• _Task to carry out_
In your answer, reproduce exactly the lines from the beginning of the listing below through the one containing "pair leaves -/", and only those lines.

• _Data section_

/-- Where the second access maps, the exception is the first one's. -/
theorem LowerRaises.of_maps {s : State} {k : AccessKind} {va1 va2 : Word} {n code : Nat} {info : Word} {pas : List Nat}
    (h : LowerRaises s k va1 va2 n code info) (hm : AccessMaps s k va2 n pas) : RaisesAt s k va1 n code info := by
  obtain ⟨va, hva, hr, _⟩ := h
  simp only [List.mem_cons, List.not_mem_nil, or_false] at hva
  rcases hva with rfl | rfl
  · exact hr
  · exact absurd hr (hm.not_raisesAt code info)

/-- Where both accesses raise an exception, it is that of the one at the lower address. -/
theorem LowerRaises.lower {s : State} {k : AccessKind} {va1 va2 : Word} {n code : Nat} {info : Word}
    (h : LowerRaises s k va1 va2 n code info) (h1 : ∃ c i, RaisesAt s k va1 n c i)
    (h2 : ∃ c i, RaisesAt s k va2 n c i) :
    RaisesAt s k (if va2.toNat < va1.toNat then va2 else va1) n code info := by
  obtain ⟨va, hva, hr, hmin⟩ := h
  have hle1 := hmin va1 (by simp) h1
  have hle2 := hmin va2 (by simp) h2
  simp only [List.mem_cons, List.not_mem_nil, or_false] at hva
  rcases hva with rfl | rfl
  · rwa [if_neg (by omega)]
  · by_cases hlt : va.toNat < va1.toNat
    · rwa [if_pos hlt]
    · rw [if_neg hlt, BitVec.eq_of_toNat_eq (by omega : va1.toNat = va.toNat)]
      exact hr

/-! ## What a pair leaves -/

/-- A store to these addresses has been performed whole or not at all, and nothing else has been written. -/
structure StoredOrNot (s u : State) (pas : List Nat) (v : Word) : Prop where
  frame : ∀ a, a ∉ pas → SameBytes s u a
  bytes : (∀ a, SameBytes s u a) ∨ (StorageInv s → pas.Nodup → HoldsBytes u pas v)

theorem StoredOrNot.refl (s : State) (pas : List Nat) (v : Word) : StoredOrNot s s pas v :=
  ⟨fun a _ => .refl s a, .inl (.refl s)⟩

theorem StoredOrNot.of_frame {s u : State} {pas : List Nat} {v : Word} (hf : ∀ a, a ∉ pas → SameBytes s u a)
    (h : StorageInv s → pas.Nodup → (∀ a ∈ pas, SameBytes s u a) ∨ HoldsBytes u pas v) : StoredOrNot s u pas v := by
  refine ⟨hf, ?_⟩
  by_cases hall : ∀ a ∈ pas, SameBytes s u a
  · exact .inl fun a => if ha : a ∈ pas then hall a ha else hf a ha
  · exact .inr fun hs hd => (h hs hd).resolve_left hall

/-- What holds of a pair of accesses, of the values `v1` and `v2` if they store, of which one or both raise an exception:
the exception that `run` takes and the state `u` it takes it in. -/
structure PairTrapSpec (s : State) (k : AccessKind) (va1 va2 v1 v2 : Word) (n : Nat) (whole : Prop) (run : Result)
    (u : State) : Prop where
  takes : (∃ va ∈ [va1, va2], ∃ c i, RaisesAt s k va n c i) →
    ∃ code info, LowerRaises s k va1 va2 n code info ∧ run = .next (trap u code false info)
  of_load : k = .load → u = s
  partly : PartlyStored s u [va1, va2] n
  first_raises : whole → (∃ c i, RaisesAt s k va1 n c i) → ∀ pas, AccessMaps s k va2 n pas → StoredOrNot s u pas v2
  second_raises : whole → (∃ c i, RaisesAt s k va2 n c i) → ∀ pas, AccessMaps s k va1 n pas → StoredOrNot s u pas v1
  both_raise : whole → (∃ c i, RaisesAt s k va1 n c i) → (∃ c i, RaisesAt s k va2 n c i) → u = s

section

variable {i : Instr} {s : State} {e : Extend} {n : Nat} {rd1 rd2 rs1 : Reg} {imm2 : BitVec 2}

/-- A pair load that raises an exception changes nothing. -/
theorem execLoadPair_traps (ha : available s i = true) (hg : s.inter.gaps = []) (h12 : rd1 ≠ rd2) (h1s : rd1 ≠ rs1)
    (h2s : rd2 ≠ rs1) (v1 v2 : Word) (whole : Prop) :
    PairTrapSpec s .load (pairAddr s n rs1 imm2) (pairAddr2 s n rs1 imm2) v1 v2 n whole
      (execLoadPair i e n rd1 rd2 rs1 imm2 s) s where
  takes hr := by
    obtain ⟨q, hq, code, info, hraises, hmin, hrun⟩ := withLoads_raises
      (qs := [⟨pairAddr s n rs1 imm2, n, 0⟩, ⟨pairAddr2 s n rs1 imm2, n, 0⟩]) (.inl hg) (by simpa using hr)
      (finishPair s e n rd1 rd2)
    refine ⟨code, info, ⟨q.va, ?_, ?_, by simpa using hmin⟩, (execLoadPair_eq ha h12 h1s h2s).trans hrun⟩
    all_goals
      simp only [List.mem_cons, List.not_mem_nil, or_false] at hq
      rcases hq with rfl | rfl
    · simp
    · simp
    · exact hraises
    · exact hraises
  of_load _ := rfl
  partly := ⟨rfl, .refl s, fun a _ => .refl s a⟩
  first_raises _ _ pas _ := .refl s pas v2
  second_raises _ _ pas _ := .refl s pas v1
  both_raise _ _ _ := rfl
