-- ==== Sys2Proof/Machine/Alu.lean ====
section
/-! DEFINITION. The register and ALU instructions (42_alu.md). Statements run in order and each read sees the instruction's
earlier writes (00_scope.md rule R15), so a field that names V[F] sees the flag write before it. No rule's effect goes beyond
what it lists (R110, D36). -/

namespace Sys2Proof.Machine

/-! ## Immediates -/

/-- `LD Vx, nn` (R111). -/
def execLdImm (x : Nibble) (nn : Byte) (s : State) : Result State := .next (s.setReg x nn)

/-- `ADD Vx, nn`: saturating, no flag (R112). -/
def execAddImm (x : Nibble) (nn : Byte) (s : State) : Result State := .next (s.setReg x (satadd8 (s.reg x) nn))

/-! ## Class 0x8 -/

/-- `LD Vx, Vy` (R113). -/
def execLdReg (x y : Nibble) (s : State) : Result State := .next (s.setReg x (s.reg y))

/-- `OR Vx, Vy` (R114). -/
def execOrReg (x y : Nibble) (s : State) : Result State := .next (s.setReg x (s.reg x ||| s.reg y))

/-- `AND Vx, Vy` (R115). -/
def execAndReg (x y : Nibble) (s : State) : Result State := .next (s.setReg x (s.reg x &&& s.reg y))

/-- `XOR Vx, Vy` (R116). -/
def execXorReg (x y : Nibble) (s : State) : Result State := .next (s.setReg x (s.reg x ^^^ s.reg y))

/-- `ADD Vx, Vy`: the sum of the old values, clamped; the flag is written before the result (R117, R118). -/
def execAddReg (x y : Nibble) (s : State) : Result State :=
  .next ((s.setReg flagReg (flagOf (addSaturates (s.reg x) (s.reg y)))).setReg x (satadd8 (s.reg x) (s.reg y)))

/-- `SUB Vx, Vy` for given open parameters (R118, R119, R120): the condition reads the old values, the flag is written before
the result. -/
def execSubWith (operands : SubOperands) (policy : SubUnderflow) (x y : Nibble) (s : State) : Result State :=
  if above (s.reg x) (s.reg y) then
    let flagged := s.setReg flagReg 1#8
    .next (flagged.setReg x
      (subDifference operands policy (s.reg x) (s.reg y) (flagged.reg x) (flagged.reg y)))
  else .next ((s.setReg flagReg 0#8).setReg x 0#8)

/-- `SUB Vx, Vy` (R119). -/
def execSub (x y : Nibble) (s : State) : Result State := execSubWith Config.subOperands Config.subUnderflow x y s

/-- `SHR Vx, Vy`: shifts V[y]; the flag is written last (R121). -/
def execShr (x y : Nibble) (s : State) : Result State :=
  .next ((s.setReg x (shr1 (s.reg y))).setReg flagReg (shrFlag (s.reg y)))

/-- `SUBN Vx, Vy` for a given open parameter: the comparison reads V[x] and V[y] after the write of V[x] (R122, D8). -/
def execSubnWith (policy : SubUnderflow) (x y : Nibble) (s : State) : Result State :=
  let written := s.setReg x (sub8 policy (s.reg y) (s.reg x))
  .next (written.setReg flagReg (flagOf (above (written.reg y) (written.reg x))))

/-- `SUBN Vx, Vy` (R122). -/
def execSubn (x y : Nibble) (s : State) : Result State := execSubnWith Config.subUnderflow x y s

/-- `SHL Vx, Vy`: shifts V[y]; the raw masked bit is written last (R123). -/
def execShl (x y : Nibble) (s : State) : Result State :=
  .next ((s.setReg x (shl1 (s.reg y))).setReg flagReg (shlFlag (s.reg y)))

/-! ## Random -/

/-- `RND Vx, nn` for a given draw (R125). -/
def execRndWith (drawn : Byte) (x : Nibble) (nn : Byte) (s : State) : Result State := .next (s.setReg x (drawn &&& nn))

/-- `RND Vx, nn`: each execution draws afresh (R125, 00_scope.md R12; log entry 7). -/
def execRnd (x : Nibble) (nn : Byte) (s : State) : Result State :=
  execRndWith (Config.randomByte s.free) x nn s.takeFree

end Sys2Proof.Machine
end

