-- ==== Sys2Proof/Machine/Cycle.lean ====
section
/-! DEFINITION. The interpreter's cycle (40_cycle.md rules R90 to R97) and the placing of a word where the next step fetches. -/

namespace Sys2Proof.Machine

/-- The word at pc, big-endian, where both of its bytes are in memory (R91, 20_memory.md R53). -/
def State.fetchWord (s : State) : Option Half :=
  match s.readByte s.pc.toNat, s.readByte (s.pc.toNat + 1) with
  | some hi, some lo => some (joinWord hi lo)
  | _, _ => none

/-- Whether a requested cycle is taken: the status is RUNNING (R90, R97) and the driver was not asked to stop (R99). -/
def State.cycleEnabled (s : State) : Bool := s.status = .running && !s.driverStopped

/-- The state an instruction executes in: fetch has advanced pc, and the launch has begun (R91, R46,
70_reset_and_hazards.md R182). -/
def State.fetched (s : State) : State := { s with pc := s.pc + 2#16, boot := .started }

/-- A fetch beyond memory: pc keeps its value (R91). -/
def State.fetchFault (s : State) : State := { s with boot := .started }.raise .fetchOob s.pc

/-- One requested cycle: fetch, decode, execute (R90). A request while it is not enabled does nothing (R97,
70_reset_and_hazards.md R185; log entry 16). -/
def cycle (s : State) : Result State :=
  if s.cycleEnabled then
    match s.fetchWord with
    | some w => exec (decode w) s.fetched
    | none => .next s.fetchFault
  else .next s

/-- One request of an outside agent (70_reset_and_hazards.md R184). -/
def perform (r : Request) (s : State) : Result State :=
  match r with
  | .step => cycle s
  | .shared op => .next (performShared s op)
  | .reset => .next (hostReset s)
  | .load image => load image s
  | .stop which => .next (stop which s)

/-- The request that the coming step performs: the agenda's oldest, or what the outside agents do after its end (log
entry 11). -/
def State.nextRequest (s : State) : Request :=
  match s.agenda with
  | r :: _ => r
  | [] =>
    match s.outside with
    | .repeating requests _ => requests.headD .step
    | .free => Config.request s.free

/-- The state with that request taken: only `agenda` and, for a free request, `free` change. -/
def State.popped (s : State) : State :=
  match s.agenda with
  | _ :: rest => { s with agenda := rest }
  | [] =>
    match s.outside with
    | .repeating requests _ => { s with agenda := requests.tail }
    | .free => s.takeFree

/-- One transaction of the total order of 00_scope.md R27. -/
def transaction (s : State) : Result State := perform s.nextRequest s.popped

/-- Put a word where the very next step fetches it: the next request is a step, a cycle is enabled, and pc is at an address a
word can be fetched from (0x200 if it was not); log entry 20. -/
def placeWord (w : Half) (s : State) : State :=
  { s with
    pc := if s.pc.toNat + 1 < memSize then s.pc else 0x0200#16
    agenda := .step :: s.agenda
    status := .running
    driverStopped := false }.storeWord (if s.pc.toNat + 1 < memSize then s.pc.toNat else progBase) w

end Sys2Proof.Machine
end

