theorem skipIf_pc (c : Bool) : (s.skipIf c).pc = if c then s.pc + 2#16 else s.pc := by cases c <;> rfl

end Sys2Proof.Machine
end

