/-- Decoding takes an instruction's word back to the instruction (R85). -/
theorem decode_encode {i : Instr} (h : i.wellFormed = true) : decode (encode i) = i := by
  cases i with
  | nop => decide
  | cls => decide
  | jp nnn => exact decode_wordNnn_jp nnn
  | seImm x nn => exact decode_wordXNn_seImm x nn
  | sneImm x nn => exact decode_wordXNn_sneImm x nn
  | seReg x y => exact decode_wordXYN_seReg x y _
  | ldImm x nn => exact decode_wordXNn_ldImm x nn
  | addImm x nn => exact decode_wordXNn_addImm x nn
  | ldReg x y => exact decode_wordXYN_ldReg x y
  | orReg x y => exact decode_wordXYN_orReg x y
  | andReg x y => exact decode_wordXYN_andReg x y
  | xorReg x y => exact decode_wordXYN_xorReg x y
  | addReg x y => exact decode_wordXYN_addReg x y
  | sub x y => exact decode_wordXYN_sub x y
  | shr x y => exact decode_wordXYN_shr x y
  | subn x y => exact decode_wordXYN_subn x y
  | shl x y => exact decode_wordXYN_shl x y
  | sneReg x y => exact decode_wordXYN_sneReg x y _
  | ldI nnn => exact decode_wordNnn_ldI nnn
  | rnd x nn => exact decode_wordXNn_rnd x nn
  | drw x y n => exact decode_wordXYN_drw x y n
  | addI x => exact decode_wordXNn_addI x
  | ldVxI x => exact decode_wordXNn_ldVxI x
  | unknown w => exact decode_of_inUnknownSpace h

/-- The bytes of an instruction at the head of a sequence decode as its word does (R70, R87). -/
theorem decodeBytes_encodeBytes (i : Instr) (rest : List Byte) :
    decodeBytes (encodeBytes i ++ rest) = .ok (decode (encode i), rest) :=
  congrArg (fun w => Except.ok (decode w, rest)) (joinWord_hiByte_loByte (encode i))

/-- Settles O2: an instruction's word has the fields it was built from, so the dispatch finds its way back to it, and its bytes
join to its word. -/
theorem decodeEncodeRoundTrip : Obligations.DecodeEncodeRoundTrip := by
  intro i rest h
  have hword : decode (encode i) = i := decode_encode h
  exact ⟨hword, by rw [decodeBytes_encodeBytes, hword]⟩

/-- Settles O1: each of these words is one of the table of R73, and the decoder computes its instruction. -/
theorem specWordsDecode : Obligations.SpecWordsDecode := by
  unfold Obligations.SpecWordsDecode
  decide

end Sys2Proof
end

section
/-! PROOFS of the decoder against the rows of spec/opcode_table.json. -/

namespace Sys2Proof

/-! ## Which words a row of the table matches, by their fields -/

section
variable (w p : Half)

theorem mask_none_iff : w &&& (0x0000 : Half) = (0x0000 : Half) ↔ True := iff_of_true BitVec.and_zero trivial

theorem mask_all_iff : w &&& (0xFFFF : Half) = p ↔ opField w = opField p ∧ nnField w = nnField p ∧ xField w = xField p := by
  rw [show (0xFFFF : Half) = BitVec.allOnes 16 from rfl, BitVec.and_allOnes]
  exact ⟨fun h => h ▸ ⟨rfl, rfl, rfl⟩, fun ⟨hop, hnn, hx⟩ => word_ext_xnn hop hx hnn⟩

theorem mask_op_iff : w &&& (0xF000 : Half) = p ↔ opField w = opField p ∧ 0x0#4 = xField p ∧ 0x00#8 = nnField p := by
  have hop : opField w &&& opField 0xF000 = opField w := BitVec.and_allOnes
  have hx : xField w &&& xField 0xF000 = 0x0#4 := BitVec.and_zero
  have hnn : nnField w &&& nnField 0xF000 = 0x00#8 := BitVec.and_zero
  rw [and_eq_iff_xnn, hop, hx, hnn]

theorem mask_op_low_iff : w &&& (0xF00F : Half) = p ↔
    opField w = opField p ∧ 0x0#4 = xField p ∧ 0x0#4 = yField p ∧ nField w = nField p := by
  have hop : opField w &&& opField 0xF00F = opField w := BitVec.and_allOnes
  have hx : xField w &&& xField 0xF00F = 0x0#4 := BitVec.and_zero
  have hy : yField w &&& yField 0xF00F = 0x0#4 := BitVec.and_zero
  have hn : nField w &&& nField 0xF00F = nField w := BitVec.and_allOnes
  rw [and_eq_iff_xyn, hop, hx, hy, hn]

theorem mask_op_byte_iff : w &&& (0xF0FF : Half) = p ↔ opField w = opField p ∧ 0x0#4 = xField p ∧ nnField w = nnField p := by
  have hop : opField w &&& opField 0xF0FF = opField w := BitVec.and_allOnes
  have hx : xField w &&& xField 0xF0FF = 0x0#4 := BitVec.and_zero
  have hnn : nnField w &&& nnField 0xF0FF = nnField w := BitVec.and_allOnes
  rw [and_eq_iff_xnn, hop, hx, hnn]

end

/-- The first row that a word matches names the word's decoding. -/
theorem DecodesAs.firstMatch_eq {w : Half} {i : Instr} (h : DecodesAs w i) : firstMatch w opcodeTable = some i.mnemonic := by
  simp only [opcodeTable, firstMatch, mask_none_iff, mask_all_iff, mask_op_iff, mask_op_low_iff, mask_op_byte_iff]
  cases h with
  | nop hw => subst hw; rfl
  | cls hop hnn => rw [hop, hnn]; rfl
  | jp hop | seImm hop | sneImm hop | seReg hop | ldImm hop | addImm hop | sneReg hop | ldI hop | rnd hop | drw hop =>
    rw [hop]; rfl
  | ldReg hop hn | orReg hop hn | andReg hop hn | xorReg hop hn | addReg hop hn | sub hop hn | shr hop hn | subn hop hn
  | shl hop hn => rw [hop, hn]; rfl
  | addI hop hnn | ldVxI hop hnn => rw [hop, hnn]; rfl
  | unknownClass hop =>
    simp only [List.mem_cons, List.not_mem_nil, or_false] at hop
    rcases hop with hop | hop | hop <;> rw [hop] <;> rfl
  | unknownZero hop hw hnn =>
    have hnop : ¬ (opField w = opField 0x0000 ∧ nnField w = nnField 0x0000 ∧ xField w = xField 0x0000) :=
      fun ⟨h1, h2, h3⟩ => hw (word_ext_xnn h1 h3 h2)
    have hcls : nnField w ≠ nnField 0x00E0 := hnn
    rw [if_neg hnop, if_neg (fun h => hcls h.2.2), hop]
    rfl
  | unknownLow hop hn =>
    simp only [unusedLow, List.mem_cons, List.not_mem_nil, or_false] at hn
    rcases hn with hn | hn | hn | hn | hn | hn | hn <;> rw [hop, hn] <;> rfl
  | unknownByte hop hadd hload =>
    have haddRow : nnField w ≠ nnField 0xF01E := hadd
    have hloadRow : nnField w ≠ nnField 0xF065 := hload
    simp only [hop, haddRow, hloadRow, and_false, if_false]
    rfl

/-- Settles O5: the rows' masks see only fields, and for the fields of each of the decoder's answers the first row that matches is
the answer's own. -/
theorem decodeAgreesWithOpcodeTable : Obligations.DecodeAgreesWithOpcodeTable :=
  fun w => (decode_decodesAs w).firstMatch_eq

end Sys2Proof
end

section
/-! PROOFS about all instructions at once: what an instruction can do to the state, said once as `Effect`, and from it who raises a
fault (60_exceptions.md R162, R163) and what no instruction touches (10_state.md R45). -/

namespace Sys2Proof.Machine

/-! ## DRW as one state -/

/-- The state after a draw of given rows, with the collision bit written to V[F]. -/
def State.drawn (s : State) (vx vy : Byte) (rows : List Byte) : State :=
  (s.setSlot (otherSlot s.cur) (drawGrid (s.slot (otherSlot s.cur)) vx vy rows).grid).setDrawFlag Config.drawVfClear
    (drawGrid (s.slot (otherSlot s.cur)) vx vy rows).collision

section
variable (s : State) (vx vy : Byte) (rows : List Byte)

theorem drawn_slot_other :
    (s.drawn vx vy rows).slot (otherSlot s.cur) = (drawGrid (s.slot (otherSlot s.cur)) vx vy rows).grid := by
  rw [State.drawn, setDrawFlag_slot, setSlot_slot_self]

theorem drawn_slot_cur : (s.drawn vx vy rows).slot s.cur = s.slot s.cur := by
  rw [State.drawn, setDrawFlag_slot, setSlot_slot, if_neg (ne_otherSlot s.cur)]

/-- A draw writes pixels and V[F] alone. -/
theorem drawn_eq : s.drawn vx vy rows =
    { s with v := (s.drawn vx vy rows).v, fb0 := (s.drawn vx vy rows).fb0, fb1 := (s.drawn vx vy rows).fb1 } := by
  have hflag (u : State) (b d : Bool) : u.setDrawFlag b d = { u with v := (u.setDrawFlag b d).v } := by
    cases b <;> cases d <;> rfl
  have hslot (k : Slot) (g : Grid) : s.setSlot k g = { s with fb0 := (s.setSlot k g).fb0, fb1 := (s.setSlot k g).fb1 } := by
    cases k <;> rfl
  rw [State.drawn, hflag, hslot]

end

/-! ## CLS as one state -/

/-- The state in which the transactions between the two clears of a CLS begin: its first clear is done. -/
def State.halfCleared (s : State) : State :=
  State.setSlot { s with between := s.between.tail, free := s.free + 1 } (clearedFirst s) blankGrid

/-- The state after a CLS: the second clear of the state that the transactions between the two clears leave (44_display.md R148). -/
def State.cleared (s : State) : State :=
  State.setSlot (performAll s.halfCleared s.inside) (otherSlot (clearedFirst s)) blankGrid

section
variable (s : State)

• _Result of the exercise_
/-- Where the second access maps, the exception is the first one's. -/
theorem LowerRaises.of_maps {s : State} {k : AccessKind} {va1 va2 : Word} {n code : Nat} {info : Word} {pas : List Nat}
    (h : LowerRaises s k va1 va2 n code info) (hm : AccessMaps s k va2 n pas) : RaisesAt s k va1 n code info := by
  obtain ⟨va, hva, hr, _⟩ := h
  simp only [List.mem_cons, List.not_mem_nil, or_false] at hva
  rcases hva with rfl | rfl
  · exact hr
  · exact absurd hr (hm.not_raisesAt code info)

/-- Where both accesses raise an exception, it is that of the one at the lower address. -/
theorem LowerRaises.lower {s : State} {k : AccessKind} {va1 va2 : Word} {n code : Nat} {info : Word}
    (h : LowerRaises s k va1 va2 n code info) (h1 : ∃ c i, RaisesAt s k va1 n c i)
    (h2 : ∃ c i, RaisesAt s k va2 n c i) :
    RaisesAt s k (if va2.toNat < va1.toNat then va2 else va1) n code info := by
  obtain ⟨va, hva, hr, hmin⟩ := h
  have hle1 := hmin va1 (by simp) h1
  have hle2 := hmin va2 (by simp) h2
  simp only [List.mem_cons, List.not_mem_nil, or_false] at hva
  rcases hva with rfl | rfl
  · rwa [if_neg (by omega)]
  · by_cases hlt : va.toNat < va1.toNat
    · rwa [if_pos hlt]
    · rw [if_neg hlt, BitVec.eq_of_toNat_eq (by omega : va1.toNat = va.toNat)]
      exact hr

/-! ## What a pair leaves -/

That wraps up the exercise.